Haemodialysis techniques have progressed in the last 15 years, improving patients’ survival, as well as their rate of cardiovascular events and quality of life. One of the most relevant advances was the addition of convective solute transport to the diffusive mechanism, which provides a greater reduction of middle-sized molecules (< 50 kDa). The accumulation of those middle-sized molecules, also known as uremic toxins, has been related to worse outcomes, whereas their removal has been associated with important improvements in haemodialysis prognosis [28]. Considering this background, our group designed a paired prospective study to evaluate the usefulness of adding high-volume convective transport (online hemodiafiltration (OLHDF)) to the usual haemodialysis techniques (high-flux haemodialysis (HF-HD)) in order to reduce BPA. We were able to demonstrate that OLHDF reduced BPA levels after 3 weeks, in contrast to HF-HD. Moreover, when patients switched from OLHDL to HF-HD, BPA levels rose again [29].

Table 2. BPA serum levels in the general population and in haemodialysis patients (with the different techniques).
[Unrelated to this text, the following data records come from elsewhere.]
theorem sBoot_cs (c : Cells) : (sBoot c).stylus.cs = c := rfl
theorem romIdentity_cs (s : State) : (romIdentity s).stylus.cs = s.stylus.cs := rfl
theorem romIdentity_bad (s : State) : (romIdentity s).stylus.csBad = s.stylus.csBad := rfl

def sRom : State := sBoot (slotAt 8 imgSt)
set_option maxRecDepth 100000 in
theorem imgSt_signed : sigOk (liveKeys (romIdentity sRom) [0, 1]) 0 imgSt = true :=
  sigOk_of zSt (by decide +kernel) (by decide +kernel) (by decide +kernel) (by decide +kernel) (by decide +kernel) (by decide +kernel)
    (by decide +kernel) (by decide +kernel) (by decide +kernel)

theorem wit_bootRom : sRom.power.phase = .running ∧ sRom.boot.romDone = false ∧ sRom.boot.stopped = false ∧ sRom.boot.dbgLevel ≠ 2 ∧
    chooseSlot (romIdentity sRom) 0 = some (0, imgSt) := by
  have h1 : (romIdentity sRom).stylus.cs = cellsWrite [] (slotBase (romIdentity sRom) 0 0) imgSt := by
    rw [show slotBase (romIdentity sRom) 0 0 = 8 * 0x100_0000 by decide +kernel]; exact (romIdentity_cs sRom).trans (sBoot_cs _)
  have h2 : (romIdentity sRom).stylus.csBad = [] := romIdentity_bad sRom
  have hl : imgSt.length = 384 := by decide +kernel
  have ha : slotImage (romIdentity sRom) 0 0 = some imgSt :=
    slotImage_of (h := imgSt.take 128) (by decide +kernel) (csBytes_of h1 h2 (by rw [hl]; decide)) (by decide +kernel)
      (by rw [show u64 (imgSt.take 128) 16 = imgSt.length by decide +kernel]; exact csBytes_all h1 h2)
      (firmwareOk_of (by decide +kernel) imgSt_signed (by decide +kernel))
  have hp := csBytes_past h1 h2 (b := slotBase (romIdentity sRom) 0 1) (by rw [hl]; decide +kernel)
  have hb : slotImage (romIdentity sRom) 0 1 = none := noImage_of (hp 128) (hp _) (by decide +kernel)
  refine ⟨rfl, rfl, rfl, by decide +kernel, ?_⟩
  simp only [chooseSlot, ha, hb]

theorem noSlots {s : State} {kind : Nat} (h2 : ∀ k, csBytes s (slotBase s kind k) 128 = some (zeros 128)) (h4 : ∀ k, csBytes s (slotBase s kind k) 0 = some []) :
    chooseSlot s kind = none := by
  have h0 : u64 (zeros 128) 16 = 0 := by decide +kernel
  have h (k : Nat) : slotImage s kind k = none := noImage_of (h2 k) (by rw [h0]; exact h4 k) (by decide +kernel)
  simp only [chooseSlot, h]

theorem empty_cs {s : State} (h1 : s.stylus.cs = []) (h2 : s.stylus.csBad = []) (a n : Nat) : csBytes s a n = some (zeros n) := by
  have h : ∀ n a, cellsRead [] a n = zeros n := by
    intro n; induction n with
    | zero => intro a; rfl
    | succ n ih => intro a; simp only [cellsRead, ih]; rfl
  simp only [csBytes, h1, h2, List.any_nil, h, Bool.false_eq_true, if_false]

theorem wit_noStage1 : (sBoot []).boot.romDone = false ∧ chooseSlot (romIdentity (sBoot [])) 0 = none :=
  ⟨rfl, noSlots (fun _ => empty_cs rfl rfl _ _) (fun _ => empty_cs rfl rfl _ _)⟩

/-- The boot ROM is done; the firmware slot A holds an image. -/
def sSt (cs : Cells) : State :=
  { sBoot cs with boot.romDone := true, boot.stage := 1, boot.deviceKey := some 5, boot.layerSecret := some 7, stylus.regions := [(0, region0), (1, BitVec.ofNat 64 (2 ^ 63 + 2 * 1024 + 16))] }
theorem applyRecords_cs (c : Cells) : (applyRecords (resumeTime (sSt c)) []).stylus.cs = c := by with_unfolding_all rfl
theorem applyRecords_bad (c : Cells) : (applyRecords (resumeTime (sSt c)) []).stylus.csBad = [] := by with_unfolding_all rfl
set_option maxRecDepth 100000 in
theorem wit_stage1 : (sSt (slotAt 16 imgFw)).boot.romDone = true ∧ (sSt (slotAt 16 imgFw)).boot.stage1Done = false ∧
    (sSt (slotAt 16 imgFw)).boot.identityFail = false ∧
    applyLayout (resumeTime (sSt (slotAt 16 imgFw))) (((tchilava (resumeTime (sSt (slotAt 16 imgFw))) (recordsIn (resumeTime (sSt (slotAt 16 imgFw)))) 0x01).map
      fun r => r.2.1).getD []) = some (resumeTime (sSt (slotAt 16 imgFw))) ∧
    chooseSlot (applyRecords (resumeTime (sSt (slotAt 16 imgFw))) (recordsIn (resumeTime (sSt (slotAt 16 imgFw))))) 1 = some (0, imgFw) := by
  have hr : recordsIn (resumeTime (sSt (slotAt 16 imgFw))) = [] := by decide +kernel
  have hs : sigOk (liveKeys (applyRecords (resumeTime (sSt (slotAt 16 imgFw))) []) [0, 1]) 0 imgFw = true :=
    sigOk_of zFw (by decide +kernel) (by decide +kernel) (by decide +kernel) (by decide +kernel) (by decide +kernel) (by decide +kernel)
      (by decide +kernel) (by decide +kernel) (by decide +kernel)
  have h1 : (applyRecords (resumeTime (sSt (slotAt 16 imgFw))) []).stylus.cs =
      cellsWrite [] (slotBase (applyRecords (resumeTime (sSt (slotAt 16 imgFw))) []) 1 0) imgFw := by
    rw [show slotBase (applyRecords (resumeTime (sSt (slotAt 16 imgFw))) []) 1 0 = 16 * 0x100_0000 by decide +kernel]; exact applyRecords_cs _
  have h2 : (applyRecords (resumeTime (sSt (slotAt 16 imgFw))) []).stylus.csBad = [] := applyRecords_bad _
  have hl : imgFw.length = 384 := by decide +kernel
  have ha : slotImage (applyRecords (resumeTime (sSt (slotAt 16 imgFw))) []) 1 0 = some imgFw :=
    slotImage_of (h := imgFw.take 128) (by decide +kernel) (csBytes_of h1 h2 (by rw [hl]; decide)) (by decide +kernel)
      (by rw [show u64 (imgFw.take 128) 16 = imgFw.length by decide +kernel]; exact csBytes_all h1 h2)
      (firmwareOk_of (by decide +kernel) hs (by decide +kernel))
  have hp := csBytes_past h1 h2 (b := slotBase (applyRecords (resumeTime (sSt (slotAt 16 imgFw))) []) 1 1) (by rw [hl]; decide +kernel)
  have hb : slotImage (applyRecords (resumeTime (sSt (slotAt 16 imgFw))) []) 1 1 = none := noImage_of (hp 128) (hp _) (by decide +kernel)
  rw [hr]
  refine ⟨rfl, rfl, rfl, rfl, ?_⟩
  simp only [chooseSlot, ha, hb]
	General Population	Haemodialysis Patients
		HF-HD	OL-HDF
BPA levels (ng/mL)	3.25 (0.59–14.89)	7.5 ± 3.5	6.7 ± 2.5

Abbreviations: HF-HD: high-flux haemodialysis; OL-HDF: online hemodiafiltration. Data refer to total BPA levels.

shows the BPA levels of haemodialysis patients in comparison to the general population.

4.3. Changing the Plastic

Finally, the use of BPA analogues, such a BPS, has emerged as an alternative. To date, no dialysis filters have been built using only BPS. However, a recent study by Mas et al. demonstrated that BPS concentrations were 10-fold higher in dialysis patients than in healthy subjects. Interestingly, the exposure of cultured tubular cells to BPS showed no biological effect in terms of cytotoxicity, inflammation, or oxidative stress, thus presenting BPS as an interesting alternative [30].

Although the toxic effect of BPA burden in dialysis patients remains controversial, the mere possibility of enhancing oxidative stress and inflammation in these patients should call the attention of nephrologists.

5. Conclusions

BPA acts as an endocrine disruptor and can enhance cardiovascular risk. In patients with CKD, especially those on dialysis, BPA levels are elevated due to renal impairment. Nephrologists should apply strategies to reduce BPA exposure in order to avoid its deleterious effects.